A discount mortgage is a set percentage below the lender’s standard variable rate. For example, the discount could be 1%, meaning that you will pay 1% less than the standard variable rate for as long as the discounted term lasts.
Standard variable rate mortgages
Every lender has a standard variable rate. This will usually rise and fall as the Bank of England base rate changes, although there are no guarantees. And you need to watch out because some banks use their own interest rate not Bank of England base rate It is usually a more expensive option and it is the rate that borrowers are transferred to when a cheaper deal ends.
Repayment or interest-only
These days, most mortgages are repayment mortgages. This means that every month, you pay off some of the capital that you have borrowed along with the interest that you have been charged.
Depending on your circumstances, you may prefer an interest-only mortgage, if it’s available to you, however. Under these, each month, you only pay interest on the amount you have borrowed. This means that at the end of the mortgage term, you will still owe the full amount of the capital you borrowed. You will need to have another way of paying this off, for example, by cashing in ISAs or by selling the property.
Buy to let mortgages
If you are buying an investment property, you will need a buy to let mortgage, as lenders do not usually allow you to let out a property under a normal homeowners mortgage . Buy to let mortgages tend to be very roughly 1% or more expensive than an ordinary residential mortgage for your main home. They are also likely to have higher fees and you will usually need to have a larger deposit.
Click here to read more about Buy To Let Property Investment
Shared ownership mortgages
If you are buying a shared ownership property, you buy part of the property and rent the other part from the housing association or local authority. The share you purchase can be relatively small, for example, one-quarter of the property. You can obtain a mortgage to enable you to buy this share. This will need to be a special shared ownership mortgage.
If you’re looking to buy a shared ownership property, then make sure your lawyers have plenty of experience of shared ownership conveyancing, as the legal process of buying or staircasing (i.e. increasing the share of the property you own) is considerably more complex than routine conveyancing or remortgaging.
Our property team have the experience you need when it comes to shared ownership. Here at Bonallack & Bishop we have plenty of experience of shared ownership and staircasing. For example, we are on the recommended solicitors panel for Radian Homes, and our team routinely handle conveyancing involving a wide range of housing associations including Sovereign, Aster and VIVID (a merger of First Wessex and Sentinel Housing Association).
Click here to read more about Shared Ownership Conveyancing and Staircasing
Preparing to remortgage – our mortgage lawyers’ practical tips
If you are thinking of remortgaging, you can take steps to prepare.
You should clear your debts where possible – in particular any arrears, and try not to use your overdraft. You should not apply for credit or increase your credit limit before making a mortgage application as it can affect your credit score, can make it harder to get a mortgage.

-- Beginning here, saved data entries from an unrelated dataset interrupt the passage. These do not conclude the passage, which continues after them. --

-- ==== Sys2Proof/Tests/Slice0.lean ====
section
/-! SUPPORT. Tests of the model on small states: words written out from the spec's encodings, terms without an
encoding, and for each obligation a state and operands that meet its hypotheses. -/

namespace Sys2Proof.Tests

open Machine

/-! ### Words of the encoding chapter and of the entries (R57 to R75 and each entry) -/

/-- The words decode to the instruction. -/
abbrev Reads (w0 w1 : Word) (i : Instr) : Prop := decode w0 w1 = .ok i

/-- Lane single words: the printed words of R55 to R63, R284, R306, R316, R334, R368, R370, R380 and R330, and the same
layout (R58) with the opcodes of R76 for the others. -/
theorem test_decode_lane_single_integer :
    Reads 0x01010200#32 0#32 (.movLane false 1#7 (.v 2#7)) ∧
    Reads 0x02050280#32 0#32 (.iaddLane false 5#7 (.v 2#7) (.latch 0#3)) ∧
    Reads 0x0301898B#32 0#32 (.isubLane false 1#7 .laneid .tileid) ∧
    Reads 0x048102A3#32 0#32 (.imulLane true 1#7 (.v 2#7) (.imm 19#5)) ∧
    Reads 0x05030102#32 0#32 (.imulhiS32 false 3#7 (.v 1#7) (.v 2#7)) ∧
    Reads 0x06030102#32 0#32 (.imulhiN32 false 3#7 (.v 1#7) (.v 2#7)) ∧
    Reads 0x07030102#32 0#32 (.iminS32Lane false 3#7 (.v 1#7) (.v 2#7)) ∧
    Reads 0x08040488#32 0#32 (.iminN32 false 4#7 (.v 4#7) .fq) ∧
    Reads 0x09030102#32 0#32 (.imaxS32Lane false 3#7 (.v 1#7) (.v 2#7)) ∧
    Reads 0x0A030102#32 0#32 (.imaxN32 false 3#7 (.v 1#7) (.v 2#7)) := by decide

theorem test_decode_lane_single_logic :
    Reads 0x0B0D0DCA#32 0#32 (.andLane false 13#7 (.v 13#7) (.s 10#6)) ∧
    Reads 0x0C030102#32 0#32 (.orLane false 3#7 (.v 1#7) (.v 2#7)) ∧
    Reads 0x0D038BC9#32 0#32 (.xorLane false 3#7 .tileid (.s 9#6)) ∧
    Reads 0x0E038A00#32 0#32 (.notLane false 3#7 .zero) ∧
    Reads 0x0F0189A2#32 0#32 (.shlLane false 1#7 .laneid (.imm 18#5)) ∧
    Reads 0x100404C3#32 0#32 (.shrN32Lane false 4#7 (.v 4#7) (.s 3#6)) ∧
    Reads 0x11030102#32 0#32 (.shrS32Lane false 3#7 (.v 1#7) (.v 2#7)) ∧
    Reads 0x12030200#32 0#32 (.popc false 3#7 (.v 2#7)) ∧
    Reads 0x13038700#32 0#32 (.clz false 3#7 (.latch 7#3)) := by decide

theorem test_decode_lane_single_other :
    Reads 0x14030102#32 0#32 (.fadd false 3#7 (.v 1#7) (.v 2#7)) ∧
    Reads 0x15830102#32 0#32 (.fsub true 3#7 (.v 1#7) (.v 2#7)) ∧
    Reads 0x160788B1#32 0#32 (.fmul false 7#7 .fq (.fconst 1#4)) ∧
    Reads 0x17040480#32 0#32 (.fmin false 4#7 (.v 4#7) (.latch 0#3)) ∧
    Reads 0x180404B0#32 0#32 (.fmax false 4#7 (.v 4#7) (.fconst 0#4)) ∧
    Reads 0x19000400#32 0#32 (.qret (.v 4#7)) ∧
    Reads 0x1A000013#32 0#32 (.dsc true 3#4) ∧
    Reads 0x1B030900#32 0#32 (.hmov false 3#4 9#8) := by decide

/-- Lane words with the default extension word (R64), printed in R288, R309 to R320, R337, R338, R286, R365, R371,
R375, R378 and R400. -/
theorem test_decode_lane_extension :
    Reads 0x400909A3#32 0x7A510000#32 (.imad false Guard.none 9#7 (.v 9#7) (.imm 19#5) (.imm 21#5) .satS) ∧
    Reads 0x41050101#32 0x7B600000#32 (.ffma false Guard.none 5#7 (.v 1#7) (.v 1#7) (.fconst 6#4)) ∧
    Reads 0x4201CAA0#32 0x70020000#32 (.isetpLane false Guard.none 1#3 (.s 10#6) (.imm 16#5) .ltS) ∧
    Reads 0x43020405#32 0x70020000#32 (.fsetp false Guard.none 2#3 (.v 4#7) (.v 5#7) .lt) ∧
    Reads 0x44050102#32 0x700B0000#32 (.selLane false Guard.none 5#7 (.v 1#7) (.v 2#7) true 3#3) ∧
    Reads 0x450402A4#32 0x7A810000#32 (.bfe false Guard.none 4#7 (.v 2#7) (.imm 20#5) (.imm 24#5) true) ∧
    Reads 0x46050102#32 0x70000108#32 (.bfi false Guard.none 5#7 (.v 1#7) (.v 2#7) (.const 8#6 4#6)) ∧
    Reads 0x46050102#32 0x70610000#32 (.bfi false Guard.none 5#7 (.v 1#7) (.v 2#7) (.reg (.v 6#7))) ∧
    Reads 0x47060106#32 0x70041040#32 (.fcvt false Guard.none 6#7 (.v 1#7) (.v 6#7) true .rn 2#3 0#3 .e4m3 .f32) ∧
    Reads 0x48040200#32 0x70030000#32 (.frnd false Guard.none 4#7 (.v 2#7) .rm) ∧
    Reads 0x49090400#32 0x70010000#32 (.fsfu Guard.none 9#7 (.v 4#7) .rsqrt) ∧
    Reads 0x4A0C0000#32 0x00002080#32 (.moviLane false 12#7 0x2080#32) := by decide
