-- ==== Sys2Proof/Machine/Memory.lean ====
section
/-! DEFINITION. The 4096-byte memory (10_state R20, 20_memory R30 to R41): a list of cells in one canonical form, what an
unlisted address reads as, and the one place where a byte is read and written. -/

namespace Sys2Proof.Machine

/-! ## The font (70_reset_and_hazards R193, log entry 7: PRESUMED) -/

/-- Glyphs 0 to 3 of R193's table. -/
def fontGlyphs0 : List Byte :=
  [0xF0, 0x90, 0x90, 0x90, 0xF0] ++ [0x20, 0x60, 0x20, 0x20, 0x70] ++
  [0xF0, 0x10, 0xF0, 0x80, 0xF0] ++ [0xF0, 0x10, 0xF0, 0x10, 0xF0]

/-- Glyphs 4 to 7 of R193's table. -/
def fontGlyphs4 : List Byte :=
  [0x90, 0x90, 0xF0, 0x10, 0x10] ++ [0xF0, 0x80, 0xF0, 0x10, 0xF0] ++
  [0xF0, 0x80, 0xF0, 0x90, 0xF0] ++ [0xF0, 0x10, 0x20, 0x40, 0x40]

/-- Glyphs 8 to B of R193's table. -/
def fontGlyphs8 : List Byte :=
  [0xF0, 0x90, 0xF0, 0x90, 0xF0] ++ [0xF0, 0x90, 0xF0, 0x10, 0xF0] ++
  [0xF0, 0x90, 0xF0, 0x90, 0x90] ++ [0xE0, 0x90, 0xE0, 0x90, 0xE0]

/-- Glyphs C to F of R193's table. -/
def fontGlyphsC : List Byte :=
  [0xF0, 0x80, 0x80, 0x80, 0xF0] ++ [0xE0, 0x90, 0x90, 0x90, 0xE0] ++
  [0xF0, 0x80, 0xF0, 0x80, 0xF0] ++ [0xF0, 0x80, 0xF0, 0x80, 0x80]

/-- The default value of the parameter `FONT` (R5, R193). -/
def defaultFont : List Byte := fontGlyphs0 ++ fontGlyphs4 ++ fontGlyphs8 ++ fontGlyphsC

/-- What an address reads as where nothing is listed for it: the reset contents of R31, that is the font at 0x050 to
0x09F and 0x00 elsewhere (log entries 7 and 10). -/
def resetByte (a : Nat) : Byte :=
  if Config.fontBase ≤ a then defaultFont.getD (a - Config.fontBase) 0 else 0

/-! ## The memory -/

/-- The cells whose byte differs from the reset contents, addresses strictly rising. -/
abbrev Memory := List Host.Cell

/-- Every listed address lies above `lo`, in the address space, and the addresses rise strictly. -/
def Memory.sortedAbove (lo : Option Nat) : Memory → Bool
  | [] => true
  | (k, _) :: rest =>
    (match lo with
      | none => true
      | some l => l < k) && k < Config.memSize && Memory.sortedAbove (some k) rest

/-- The canonical form: addresses strictly rising and inside the 4096 bytes, no entry equal to what its address reads as
without it. -/
def Memory.wf (m : Memory) : Bool :=
  Memory.sortedAbove none m && m.all (fun c => c.2 != resetByte c.1)

/-- `memory[a]`: the byte itself, with no check (R8). -/
def Memory.read : Memory → Nat → Byte
  | [], a => resetByte a
  | (k, b) :: rest, a => if a = k then b else Memory.read rest a

/-- `memory[a] <- b`, keeping the canonical form. -/
def Memory.write : Memory → Nat → Byte → Memory
  | [], a, b => if b = resetByte a then [] else [(a, b)]
  | (k, v) :: rest, a, b =>
    if a < k then (if b = resetByte a then (k, v) :: rest else (a, b) :: (k, v) :: rest)
    else if a = k then (if b = resetByte a then rest else (a, b) :: rest)
    else (k, v) :: Memory.write rest a b

/-- Bytes stored at ascending addresses from `a`, one at a time in that order (R39, R41). -/
def Memory.writeBytes : Memory → Nat → List Byte → Memory
  | m, _, [] => m
  | m, a, b :: bs => Memory.writeBytes (m.write a b) (a + 1) bs

/-- `n` bytes read at ascending addresses from `a` (R39). -/
def Memory.readBytes (m : Memory) : Nat → Nat → List Byte
  | _, 0 => []
  | a, n + 1 => m.read a :: Memory.readBytes m (a + 1) n

/-! ## The address translator (R32) -/

/-- The identity map with a range check: `ea <= 0x0FFF` is a memory address, anything above is refused; nothing wraps. -/
def inMemory (ea : Nat) : Bool := ea < Config.memSize

/-- The first effective address above 0x0FFF among `base, base + 1, …, base + count - 1`, if there is one: the smallest
is `max(base, 0x1000)` (R40, R117). No byte is asked for when `count = 0` (R128). -/
def firstOutOfRange (base count : Nat) : Option Nat :=
  if count = 0 then none
  else if inMemory (base + (count - 1)) then none
  else some (max base 0x1000)

end Sys2Proof.Machine
end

Get your paperwork together – Your lender will need to see a wide range of paperwork and will look at a number of records to decide whether to lend to you. So it’s a good idea to start putting together the documents that your lender will need to see. These will usually include:
· Identity documents, generally either a passport or driving licence
· Up to date utility bills or credit card statements showing your address
· Payslips for the last three months
· Bank statements for the last three months
· Your most recent P60
· Three years’ accounts and tax returns if you are self-employed
Check you are on the electoral roll – make sure you are registered on the electoral roll as your lender may use this to verify your address.